The UN Compensation Commission had determined a total compensation of $14.7 billion for the Kuwait Petroleum Company
Overall, the commission has awarded $52.4 billion to 1.5 million successful claims
The UN Compensation Commission said in a statement on Tuesday, July 27, that it had paid out $600 million to the national oil company of Kuwait as compensation.
The commission explained that the payment was part of the compensation the country had claimed for losses to its business and production that it incurred when neighbouring Iraq invaded the country in 1990-91.
In fact, it was established in 1991 to do exactly this: process claims and pay compensation for losses and damages incurred by individuals, corporations, governments and international organizations as a direct result of Iraq’s invasion and occupation of Kuwait on August 2, 1990, to March 2, 1991.
The commission said in its statement that it had received approximately 2.7 million claims overall, and concluded its review of all claims in 2005.
Following a 1991 UN Security Council resolution, Iraq has over the years set aside a portion of its revenue from oil exports for the commission’s compensation fund that has been used to settle successful claims.

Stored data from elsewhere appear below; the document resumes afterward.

-- ==== Sys2Proof/Decode.lean ====
section
/-! DEFINITION. `instruction_decoder` (`30_encoding.md`): field extraction (R82), immediates (R84 to R90), the dispatch (R91 to
R97), the opcode table as data, and AFTER them an encoder written from the same tables. The document prints no opcode numbers:
they are the spec's own supply of the standard values (`93_implementation_defined.md` G1). -/

namespace Sys2Proof

/-! ## Fields (R82) -/

/-- `opcode = bits[6:0]`. -/
def opcodeOf (w : BitVec 32) : BitVec 7 := w.extractLsb' 0 7

/-- `rd = bits[11:7]`. -/
def rdOf (w : BitVec 32) : RegId := w.extractLsb' 7 5

/-- `funct3 = bits[14:12]`. -/
def funct3Of (w : BitVec 32) : BitVec 3 := w.extractLsb' 12 3

/-- `rs1 = bits[19:15]`. -/
def rs1Of (w : BitVec 32) : RegId := w.extractLsb' 15 5

/-- `rs2 = bits[24:20]`. -/
def rs2Of (w : BitVec 32) : RegId := w.extractLsb' 20 5

/-- `funct7 = bits[31:25]`. -/
def funct7Of (w : BitVec 32) : BitVec 7 := w.extractLsb' 25 7

/-- `funct6 = bits[31:26]`. -/
def funct6Of (w : BitVec 32) : BitVec 6 := w.extractLsb' 26 6

/-- `imm12 = bits[31:20]`: the I-type immediate (R84), the CSR address (R90), the funct12 of ECALL and EBREAK (R97). -/
def imm12Of (w : BitVec 32) : BitVec 12 := w.extractLsb' 20 12

/-- `shamt6 = bits[25:20]` (R89). -/
def shamt6Of (w : BitVec 32) : BitVec 6 := w.extractLsb' 20 6

/-- `shamt5 = bits[24:20]` (R89). -/
def shamt5Of (w : BitVec 32) : BitVec 5 := w.extractLsb' 20 5

/-- R85: the S-type immediate `{bits[31:25], bits[11:7]}`. -/
def immSOf (w : BitVec 32) : BitVec 12 := w.extractLsb' 25 7 ++ w.extractLsb' 7 5

/-- R86: the B-type offset `{bits[31], bits[7], bits[30:25], bits[11:8], 0}`. -/
def immBOf (w : BitVec 32) : BitVec 13 :=
  w.extractLsb' 31 1 ++ w.extractLsb' 7 1 ++ w.extractLsb' 25 6 ++ w.extractLsb' 8 4 ++ 0#1

/-- R87: the U-type value `{bits[31:12], 12 zeros}`. -/
def immUOf (w : BitVec 32) : BitVec 32 := w.extractLsb' 12 20 ++ 0#12

/-- R88: the J-type offset `{bits[31], bits[19:12], bits[20], bits[30:21], 0}`. -/
def immJOf (w : BitVec 32) : BitVec 21 :=
  w.extractLsb' 31 1 ++ w.extractLsb' 12 8 ++ w.extractLsb' 20 1 ++ w.extractLsb' 21 10 ++ 0#1

/-! ## The decoder (R80, R91) -/

/-- The one way decoding fails: `UndecodableInstruction(raw)` with the whole word (R80, R98). Safe: it is the spec's own
exception. -/
inductive DecodeError where
  /-- Raised by `decode` for a word that matches no row of the opcode table. -/
  | undecodableInstruction (raw : BitVec 32)
deriving DecidableEq, Repr

/-- R98: everything not enumerated is undecodable. -/
def undecodable (w : BitVec 32) : Except DecodeError Instr := .error (.undecodableInstruction w)

/-- LOAD (R96). -/
def decodeLoad (w : BitVec 32) : Except DecodeError Instr :=
  match funct3Of w with
  | 0b000#3 => .ok (.lb (rdOf w) (rs1Of w) (imm12Of w))
  | 0b001#3 => .ok (.lh (rdOf w) (rs1Of w) (imm12Of w))
  | 0b010#3 => .ok (.lw (rdOf w) (rs1Of w) (imm12Of w))
  | 0b011#3 => .ok (.ld (rdOf w) (rs1Of w) (imm12Of w))
  | 0b100#3 => .ok (.lbu (rdOf w) (rs1Of w) (imm12Of w))
  | 0b101#3 => .ok (.lhu (rdOf w) (rs1Of w) (imm12Of w))
  | 0b110#3 => .ok (.lwu (rdOf w) (rs1Of w) (imm12Of w))
  | _ => undecodable w

/-- STORE (R96). -/
def decodeStore (w : BitVec 32) : Except DecodeError Instr :=
  match funct3Of w with
  | 0b000#3 => .ok (.sb (rs1Of w) (rs2Of w) (immSOf w))
  | 0b001#3 => .ok (.sh (rs1Of w) (rs2Of w) (immSOf w))
  | 0b010#3 => .ok (.sw (rs1Of w) (rs2Of w) (immSOf w))
  | 0b011#3 => .ok (.sd (rs1Of w) (rs2Of w) (immSOf w))
  | _ => undecodable w
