-- ==== Sys2Proof/Machine/System.lean ====
section
/-! DEFINITION. The CSR instructions, FENCE, ECALL and EBREAK (`45_csr_system.md`, R225 to R237). No CSR access is checked (R226,
R36); the operand and the old CSR value are taken before anything is written (R226 (a)). -/

namespace Sys2Proof.Machine

/-- CSRRW and CSRRWI with operand value `v` (R227, R230): the CSR is always written; with `rd = 0` it is not read. -/
def csrSwap (rd : RegId) (csr : CsrAddr) (v : Word) (s : State) : Result :=
  if rd = 0 then retire (csrWrite s csr v) else retire ((csrWrite s csr v).writeReg rd (csrRead s csr))

/-- CSRRS, CSRRC and their immediate forms with operand value `v` (R228, R229, R231, R232): the CSR is always read; the write of
`f(t, v)` is skipped when the operand's VALUE is 0. -/
def csrModify (f : Word → Word → Word) (rd : RegId) (csr : CsrAddr) (v : Word) (s : State) : Result :=
  let t := csrRead s csr
  let s1 := if v = 0 then s else csrWrite s csr (f t v)
  retire (s1.writeReg rd t)

/-- `t | v`. -/
def setBits (t v : Word) : Word := t ||| v

/-- `t & ~v`. -/
def clearBits (t v : Word) : Word := t &&& ~~~v

/-- CSRRW (R227). -/
def execCsrrw (rd rs1 : RegId) (csr : CsrAddr) (s : State) : Result := csrSwap rd csr (s.readReg rs1) s

/-- CSRRS (R228). -/
def execCsrrs (rd rs1 : RegId) (csr : CsrAddr) (s : State) : Result := csrModify setBits rd csr (s.readReg rs1) s

/-- CSRRC (R229). -/
def execCsrrc (rd rs1 : RegId) (csr : CsrAddr) (s : State) : Result := csrModify clearBits rd csr (s.readReg rs1) s

/-- CSRRWI (R230). -/
def execCsrrwi (rd : RegId) (uimm : BitVec 5) (csr : CsrAddr) (s : State) : Result := csrSwap rd csr (zimm uimm) s

/-- CSRRSI (R231). -/
def execCsrrsi (rd : RegId) (uimm : BitVec 5) (csr : CsrAddr) (s : State) : Result := csrModify setBits rd csr (zimm uimm) s

/-- CSRRCI (R232). -/
def execCsrrci (rd : RegId) (uimm : BitVec 5) (csr : CsrAddr) (s : State) : Result := csrModify clearBits rd csr (zimm uimm) s

/-- FENCE: nothing; every access is already in program order (R233, R70). -/
def execFence (s : State) : Result := retire s

/-- ECALL: `halt ECALL` (R234, D3). -/
def execEcall (s : State) : Result := halt .ecall s

/-- EBREAK: `halt EBREAK` (R235). -/
def execEbreak (s : State) : Result := halt .ebreak s

end Sys2Proof.Machine
end

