/-- The one Bus access an instruction's Execute makes, as base register, offset and width (R186, R187, R188): the loads and stores
have one, no other instruction has. -/
def dataAccess : Instr → Option (RegId × BitVec 12 × AccessSize)
  | .lui _ _ => none
  | .auipc _ _ => none
  | .addi _ _ _ => none
  | .slti _ _ _ => none
  | .sltiu _ _ _ => none
  | .xori _ _ _ => none
  | .ori _ _ _ => none
  | .andi _ _ _ => none
  | .slli _ _ _ => none
  | .srli _ _ _ => none
  | .srai _ _ _ => none
  | .add _ _ _ => none
  | .sub _ _ _ => none
  | .sll _ _ _ => none
  | .slt _ _ _ => none
  | .sltu _ _ _ => none
  | .xor _ _ _ => none
  | .srl _ _ _ => none
  | .sra _ _ _ => none
  | .or _ _ _ => none
  | .and _ _ _ => none
  | .addiw _ _ _ => none
  | .slliw _ _ _ => none
  | .srliw _ _ _ => none
  | .sraiw _ _ _ => none
  | .addw _ _ _ => none
  | .subw _ _ _ => none
  | .sllw _ _ _ => none
  | .srlw _ _ _ => none
  | .sraw _ _ _ => none
  | .jal _ _ => none
  | .jalr _ _ _ => none
  | .beq _ _ _ => none
  | .bne _ _ _ => none
  | .blt _ _ _ => none
  | .bge _ _ _ => none
  | .bltu _ _ _ => none
  | .bgeu _ _ _ => none
  | .lb _ rs1 imm => some (rs1, imm, .b1)
  | .lh _ rs1 imm => some (rs1, imm, .b2)
  | .lw _ rs1 imm => some (rs1, imm, .b4)
  | .ld _ rs1 imm => some (rs1, imm, .b8)
  | .lbu _ rs1 imm => some (rs1, imm, .b1)
  | .lhu _ rs1 imm => some (rs1, imm, .b2)
  | .lwu _ rs1 imm => some (rs1, imm, .b4)
  | .sb rs1 _ imm => some (rs1, imm, .b1)
  | .sh rs1 _ imm => some (rs1, imm, .b2)
  | .sw rs1 _ imm => some (rs1, imm, .b4)
  | .sd rs1 _ imm => some (rs1, imm, .b8)
  | .mul _ _ _ => none
  | .mulh _ _ _ => none
  | .mulhsu _ _ _ => none
  | .mulhu _ _ _ => none
  | .div _ _ _ => none
  | .divu _ _ _ => none
  | .rem _ _ _ => none
  | .remu _ _ _ => none
  | .mulw _ _ _ => none
  | .divw _ _ _ => none
  | .divuw _ _ _ => none
  | .remw _ _ _ => none
  | .remuw _ _ _ => none
  | .csrrw _ _ _ => none
  | .csrrs _ _ _ => none
  | .csrrc _ _ _ => none
  | .csrrwi _ _ _ => none
  | .csrrsi _ _ _ => none
  | .csrrci _ _ _ => none
  | .fence => none
  | .ecall => none
  | .ebreak => none

end Sys2Proof.Machine
end

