/-- Settles O54: each store is `store` at its own width. -/
theorem stores : Obligations.Stores :=
  ⟨storeRule_of_store (fun _ _ _ => ⟨rfl, rfl⟩) fun _ _ _ _ => rfl,
    storeRule_of_store (fun _ _ _ => ⟨rfl, rfl⟩) fun _ _ _ _ => rfl,
    storeRule_of_store (fun _ _ _ => ⟨rfl, rfl⟩) fun _ _ _ _ => rfl,
    storeRule_of_store (fun _ _ _ => ⟨rfl, rfl⟩) fun _ _ _ _ => rfl⟩

end Sys2Proof.Machine
end

section
/-! PROOFS. Multiply and divide at 64 bits (R205 to R214, R220), and the identities between their results (R221). -/

namespace Sys2Proof.Machine

/-! ## The halves of the product (R207 to R210) -/

section Products

variable (a b : Word)

theorem mul_eq_ofNat : a * b = BitVec.ofNat 64 (a.toNat * b.toNat) := eq_ofNat_of_toNat (BitVec.toNat_mul a b)

theorem mulHigh_eq : mulHigh a b = BitVec.ofInt 64 (a.toInt * b.toInt / 2 ^ 64) := highHalf_eq _

theorem mulHighSU_eq : mulHighSU a b = BitVec.ofInt 64 (a.toInt * b.toNat / 2 ^ 64) := highHalf_eq _

theorem mulHighU_eq : mulHighU a b = BitVec.ofNat 64 (a.toNat * b.toNat / 2 ^ 64) := by
  rw [mulHighU, highHalf_eq, ← BitVec.ofInt_natCast]
  norm_cast

theorem mulHigh_comm : mulHigh a b = mulHigh b a := congrArg highHalf (Int.mul_comm ..)

theorem mulHighU_comm : mulHighU a b = mulHighU b a := congrArg highHalf (Int.mul_comm ..)

end Products

/-! ## The rules -/

/-- Settles O46: the low half is the bit-vector product, each high half a floor quotient (`highHalf_eq`). -/
theorem multiply : Obligations.Multiply :=
  ⟨regRegRule_of_opReg (fun _ _ _ => ⟨rfl, rfl⟩) (fun _ _ _ _ => rfl) mul_eq_ofNat,
    regRegRule_of_opReg (fun _ _ _ => ⟨rfl, rfl⟩) (fun _ _ _ _ => rfl) mulHigh_eq,
    regRegRule_of_opReg (fun _ _ _ => ⟨rfl, rfl⟩) (fun _ _ _ _ => rfl) mulHighSU_eq,
    regRegRule_of_opReg (fun _ _ _ => ⟨rfl, rfl⟩) (fun _ _ _ _ => rfl) mulHighU_eq⟩

/-- Settles O47: `divS` and `remS` at width 64, the corner cases included. -/
theorem signedDivision : Obligations.SignedDivision :=
  ⟨regRegRule_of_opReg (fun _ _ _ => ⟨rfl, rfl⟩) (fun _ _ _ _ => rfl) fun a b => divS_eq a b (by decide),
    regRegRule_of_opReg (fun _ _ _ => ⟨rfl, rfl⟩) (fun _ _ _ _ => rfl) fun a b => remS_eq a b (by decide)⟩

/-- Settles O48: `divU` and `remU` at width 64. -/
theorem unsignedDivision : Obligations.UnsignedDivision :=
  ⟨regRegRule_of_opReg (fun _ _ _ => ⟨rfl, rfl⟩) (fun _ _ _ _ => rfl) divU_eq,
    regRegRule_of_opReg (fun _ _ _ => ⟨rfl, rfl⟩) (fun _ _ _ _ => rfl) remU_eq⟩

/-! ## Divisor times quotient plus remainder (R221 (a)) -/

section Identity

variable {w : Nat} (a b : BitVec w)

/-- Divisor 0 leaves the dividend as the remainder; `-1` times the quotient of the overflow case is the dividend again, because
the most negative value is its own negation. -/
theorem mul_divS_add_remS : b * divS a b + remS a b = a := by
  rw [divS, remS]
  split_ifs with hzero hover
  · rw [hzero, zero_mul, zero_add]
  · obtain ⟨rfl, rfl⟩ := hover
    rw [← BitVec.neg_one_eq_allOnes, BitVec.neg_mul, BitVec.one_mul, BitVec.neg_intMin]
    exact BitVec.add_zero _
  · rw [ofInt_sub, BitVec.ofInt_mul, BitVec.ofInt_toInt, BitVec.ofInt_toInt, BitVec.add_comm, BitVec.sub_add_cancel]

theorem mul_divU_add_remU : b * divU a b + remU a b = a := by
  rw [divU, remU]
  split_ifs with hzero
  · rw [hzero, zero_mul, zero_add]
  · calc b * BitVec.ofNat w (a.toNat / b.toNat) + BitVec.ofNat w (a.toNat % b.toNat)
        = BitVec.ofNat w (b.toNat * (a.toNat / b.toNat) + a.toNat % b.toNat) := by
          rw [BitVec.ofNat_add, BitVec.ofNat_mul, BitVec.ofNat_toNat, BitVec.setWidth_eq]
      _ = a := by rw [Nat.div_add_mod, BitVec.ofNat_toNat, BitVec.setWidth_eq]

end Identity

/-! ## Register-register instructions -/

section OpReg

variable {f : Word → Word → Word} {rd rs1 rs2 : RegId} {s t : State}
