-- ==== Sys2Proof/Config.lean ====
section
/-! DEFINITION. What is fixed in the part (capacities, identification codes, fixed times) and the one free value of the model. -/

namespace Sys2Proof.Config

/-- The ingress buffer has 8 entries (R151). -/
abbrev ingressEntries : Nat := 8
/-- The output queue has 4 entries (R57). -/
abbrev outputEntries : Nat := 4
/-- The transit FIFO has 4 entries (R152). -/
abbrev transitEntries : Nat := 4
/-- The forward FIFO has 4 entries (R154). -/
abbrev forwardEntries : Nat := 4
/-- The request queue has 4 entries (R167). -/
abbrev requestEntries : Nat := 4
/-- The response queue has 2 entries (R170). -/
abbrev responseEntries : Nat := 2
/-- The tag cache holds up to 4 entries (R172). -/
abbrev cacheEntries : Nat := 4
/-- The exception queue holds at most 32 records (R127). -/
abbrev exceptionEntries : Nat := 32
/-- A fetch returns up to 8 records (R130). -/
abbrev fetchPage : Nat := 8
/-- A READ_LAYOUT returns up to 64 slot entries (R88). -/
abbrev layoutPage : Nat := 64
/-- The longest layout is 96 words (R83). -/
abbrev maxLayout : Nat := 96
/-- The C-transmit data counter saturates at 15 (R155). -/
abbrev maxDataCredits : Nat := 15
/-- The C-transmit control counter saturates at 7 (R155). -/
abbrev maxControlCredits : Nat := 7
/-- The pending grant list holds at most 8 CREDIT_DATA (R159). -/
abbrev maxPendingData : Nat := 8
/-- The pending grant list holds at most 4 CREDIT_CONTROL (R159). -/
abbrev maxPendingControl : Nat := 4
/-- The sixteenth IDLE of an unbroken run makes a lane UP (R144). -/
abbrev idlesToUp : Nat := 16
/-- The fourth invalid symbol of an unbroken run makes a lane DOWN (R144). -/
abbrev invalidsToDown : Nat := 4
/-- The reminder spacing, in milliseconds (R135, R140). -/
abbrev reminderSpacing : Nat := 100
/-- The limit of reminders (R137, R140). -/
abbrev reminderLimit : Nat := 3

/-- The vendor code (R188). -/
abbrev vendorCode : BitVec 16 := 0x0A31#16
/-- The part code (R188). -/
abbrev partCode : BitVec 16 := 0x6120#16
/-- The revision code (R188). -/
abbrev revisionCode : BitVec 8 := 0x01#8

/-- FREE VALUE, DESIGN CHOICE (log 11): the word stored in the slot of the channel of the given number when the tables in
force give it no value: a null value without an output null code (R21: "defined only when a null code exists"), or a
companion that no split channel names (R29: "cannot be active").  No run from reset meets either, since the commit refuses
such a bank (R101, R102); nothing is known of the word. -/
opaque undefinedWord : Nat → Word

end Sys2Proof.Config
end

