-- ==== Sys2Proof/Certificates/Slice0/Obligations.lean ====
section
/-! DEFINITION. The statements for the provers. -/

open Sys2Proof Sys2Proof.Machine

/-! ## The step, and the device reset -/

/-- A step is the command at the front of the queue, on the state with the rest of the queue (log 1). -/
def Obligations.StepRunsFront : Prop :=
  ∀ (c : Instr) (s : State), step { s with pending := c :: s.pending } = exec c s

/-- With no command waiting, one millisecond passes (the model's choice, log 5): each running timer that has more than one left
counts it, and those with at most one left then expire as their own rows say, in the order reminder, coalescing, hold; nothing
else changes. -/
def Obligations.IdleStepIsOneMillisecond : Prop :=
  ∀ s : State, s.pending = [] →
    let due (t : Timer) : Bool :=
      match t with
      | some n => decide (n ≤ 1)
      | none => false
    let counted (t : Timer) : Timer := if due t then t else t.map (· - 1)
    let reminders : List Instr := if due s.exc.reminder then [.reminderTimerExpiry] else []
    let coalescings : List Instr := if due s.exc.coalescing then [.coalescingTimerExpiry] else []
    let holds : List Instr :=
      match s.hold with
      | .held _ t => if due t then [.holdTimerExpiry] else []
      | .releasing _ _ => []
      | .empty => []
    step s = run (reminders ++ coalescings ++ holds) { s with
        exc := { s.exc with coalescing := counted s.exc.coalescing, reminder := counted s.exc.reminder }
        hold := match s.hold with
          | .held f t => .held f (counted t)
          | .releasing f r => .releasing f r
          | .empty => .empty } ∧
    ((∀ n, s.exc.coalescing = some n → 1 < n) → (∀ n, s.exc.reminder = some n → 1 < n) →
      (∀ f n, s.hold = .held f (some n) → 1 < n) →
      step s = .next { s with
        exc := { s.exc with coalescing := s.exc.coalescing.map (· - 1), reminder := s.exc.reminder.map (· - 1) }
        hold := match s.hold with
          | .held f t => .held f (t.map (· - 1))
          | .releasing f r => .releasing f r
          | .empty => .empty }) ∧
    (s.exc.notice = .gathering → s.exc.coalescing = some 1 → s.exc.reminder = none → (∀ f n, s.hold ≠ .held f (some n)) →
      step s = exec .coalescingTimerExpiry s) ∧
    (s.exc.notice = .announced → s.exc.reminder = some 1 → s.exc.coalescing = none → (∀ f n, s.hold ≠ .held f (some n)) →
      step s = exec .reminderTimerExpiry s) ∧
    (∀ f, s.hold = .held f (some 1) → s.exc.coalescing = none → s.exc.reminder = none →
      step s = exec .holdTimerExpiry s)

/-- After a device reset every block holds its device reset value (R180 and the rules it gathers); the model's own queue of
events stays (log 16). -/
def Obligations.DeviceResetIsFresh : Prop :=
  Fresh State.reset ∧ ∀ s : State, ∃ t, exec .deviceReset s = .next t ∧ Fresh t ∧ t.pending = s.pending

/-! ## Receive lanes -/

/-- Symbol lock and loss of lock (Table 8-1, R149): a DOWN lane becomes SYNCING with IDLE count 0; a SYNCING lane becomes DOWN; an
UP lane becomes DOWN, counted, its partial frame dropped and counted as truncated, the credits of its side cleared.  An event that
cannot arise in a state leaves it (log 2).  Read from the manual by inference, and not stated by it (log 17): a loss of lock in
SYNCING clears the credits of the side too, and a lane that goes DOWN keeps its IDLE count and its invalid count.  The operations
in which the statements on lanes speak read and replace the lane of a side and change its counters. -/
def Obligations.LockAndLoss : Prop :=
  ∀ s : State,
    (s.rx .a = s.aRx ∧ s.rx .c = s.cRx ∧
      (∀ r, s.setRx .a r = { s with aRx := r } ∧ s.setRx .c r = { s with cRx := r }) ∧
      ∀ count, s.countRx .a count = { s with laneCounters := { s.laneCounters with a := count s.laneCounters.a } } ∧
        s.countRx .c count = { s with laneCounters := { s.laneCounters with c := count s.laneCounters.c } }) ∧
    (∀ side, exec (.symbolLock side) s = .next
      (if (s.rx side).state = .down then s.setRx side { s.rx side with state := .syncing, idleCount := 0 } else s)) ∧
    (∀ side, (s.rx side).state = .down → exec (.lossOfLock side) s = .next s) ∧
    (s.aRx.state = .syncing → exec (.lossOfLock .a) s = .next
      { s with aRx := { s.aRx with state := .down }, outstanding := 0, grants := [] }) ∧
    (s.cRx.state = .syncing → exec (.lossOfLock .c) s = .next
      { s with cRx := { s.cRx with state := .down }, dataCredits := 0, controlCredits := 0 }) ∧
    (s.aRx.state = .up → exec (.lossOfLock .a) s = .next
      { s with
        aRx := { s.aRx with state := .down, assembly := none }
        laneCounters := { s.laneCounters with a :=
          { s.laneCounters.a with
            laneDowns := satInc s.laneCounters.a.laneDowns
            truncated := if s.aRx.assembly = none then s.laneCounters.a.truncated else satInc s.laneCounters.a.truncated } }
        outstanding := 0, grants := [] }) ∧
    (s.cRx.state = .up → exec (.lossOfLock .c) s = .next
      { s with
        cRx := { s.cRx with state := .down, assembly := none }
        laneCounters := { s.laneCounters with c :=
          { s.laneCounters.c with
            laneDowns := satInc s.laneCounters.c.laneDowns
            truncated := if s.cRx.assembly = none then s.laneCounters.c.truncated else satInc s.laneCounters.c.truncated } }
        dataCredits := 0, controlCredits := 0 })

/-- IDLE symbols (R144, R145, R146, R160): counted in SYNCING, the sixteenth making the lane UP, on A-receive with the credit
restart; in UP an IDLE sets the invalid count to 0 and closes a frame being gathered as malformed; in DOWN nothing. -/
def Obligations.IdleRun : Prop :=
  ∀ s : State,
    (∀ side, (s.rx side).state = .down → exec (.idleSymbol side) s = .next s) ∧
    (∀ side, (s.rx side).state = .syncing → (s.rx side).idleCount < 15 →
      exec (.idleSymbol side) s = .next (s.setRx side { s.rx side with idleCount := (s.rx side).idleCount + 1 })) ∧
    (s.cRx.state = .syncing → s.cRx.idleCount = 15 →
      exec (.idleSymbol .c) s = .next { s with cRx := { s.cRx with state := .up, idleCount := 16, invalidCount := 0 } }) ∧
    (s.aRx.state = .syncing → s.aRx.idleCount = 15 →
      exec (.idleSymbol .a) s = .next { s with
        aRx := { s.aRx with state := .up, idleCount := 16, invalidCount := 0 }
        grants := .reset :: (List.replicate (8 - s.ingress.length) .data ++ List.replicate (4 - s.transit.length) .control)
        outstanding := 8 - s.ingress.length }) ∧
    (∀ side, (s.rx side).state = .up → (s.rx side).assembly = none →
      exec (.idleSymbol side) s = .next (s.setRx side { s.rx side with invalidCount := 0 })) ∧
    (∀ side b, (s.rx side).state = .up → (s.rx side).assembly = some b →
      exec (.idleSymbol side) s = .next
        ((s.setRx side { s.rx side with invalidCount := 0, assembly := none }).countRx side
          fun k => { k with malformed := satInc k.malformed }))

/-- Invalid symbols (R144, R146): in SYNCING the IDLE count becomes 0; in UP up to the third of a run is counted and marks a frame
being gathered corrupt; the fourth makes the lane DOWN as a loss of lock does; in DOWN nothing.  That the lane keeps its counts
when it goes DOWN, the invalid count at 4, is read from the manual by inference, since Table 8-1 gives no count in DOWN
(log 17). -/
def Obligations.InvalidRun : Prop :=
  ∀ (side : Side) (s : State),
    ((s.rx side).state = .down → exec (.invalidSymbol side) s = .next s) ∧
    ((s.rx side).state = .syncing →
      exec (.invalidSymbol side) s = .next (s.setRx side { s.rx side with idleCount := 0 })) ∧
    ((s.rx side).state = .up → (s.rx side).invalidCount < 3 →
      exec (.invalidSymbol side) s = .next (s.setRx side
        { s.rx side with
          invalidCount := (s.rx side).invalidCount + 1
          assembly := (s.rx side).assembly.map fun b => { b with corrupt := true } })) ∧
    ((s.rx side).state = .up → (s.rx side).invalidCount = 3 →
      exec (.invalidSymbol side) s = exec (.lossOfLock side) (s.setRx side { s.rx side with invalidCount := 4 }))

/-- START and data words (R144, R145, R146): on an UP lane START opens a frame, closing one that was being gathered as malformed,
and a data word is stored in the open frame while the frame may grow (the limit, DroppedDataIsGranted), or counted as malformed
between frames; every valid symbol sets the invalid count to 0.  In SYNCING they set the IDLE count to 0, in DOWN nothing. -/
def Obligations.FramesOpenAndGather : Prop :=
  ∀ (side : Side) (s : State) (w : Word),
    ((s.rx side).state = .down →
      exec (.startSymbol side) s = .next s ∧ exec (.dataWordSymbol side w) s = .next s) ∧
    ((s.rx side).state = .syncing →
      exec (.startSymbol side) s = .next (s.setRx side { s.rx side with idleCount := 0 }) ∧
      exec (.dataWordSymbol side w) s = .next (s.setRx side { s.rx side with idleCount := 0 })) ∧
    ((s.rx side).state = .up → (s.rx side).assembly = none →
      exec (.startSymbol side) s = .next
        (s.setRx side { s.rx side with invalidCount := 0, assembly := some ⟨[], false, false⟩ }) ∧
      exec (.dataWordSymbol side w) s = .next
        ((s.setRx side { s.rx side with invalidCount := 0 }).countRx side
          fun k => { k with malformed := satInc k.malformed })) ∧
    (∀ b, (s.rx side).state = .up → (s.rx side).assembly = some b →
      exec (.startSymbol side) s = .next
        ((s.setRx side { s.rx side with invalidCount := 0, assembly := some ⟨[], false, false⟩ }).countRx side
          fun k => { k with malformed := satInc k.malformed }) ∧
      exec (.dataWordSymbol side w) s = .next
        (s.setRx side { s.rx side with
          invalidCount := 0
          assembly := some
            (if b.words.length < wordLimit b.words then { b with words := b.words ++ [w] } else { b with overrun := true }) }))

The commission said: “Approximately $52.4 billion was awarded to over 100 governments and international organizations for distribution to the successful 1.5 million claims in all claim categories.”
Tuesday’s payment is the result of a claim submitted by Kuwait on behalf of the Kuwait Petroleum Corporation.
The commission had approved the claim in 2000 and determined a total compensation of $14.7 billion to the oil firm.
At this point, Kuwait Petroleum Company is the only claimant remaining, with an outstanding amount of approximately $1.1 billion to be paid to it after Tuesday’s tranche.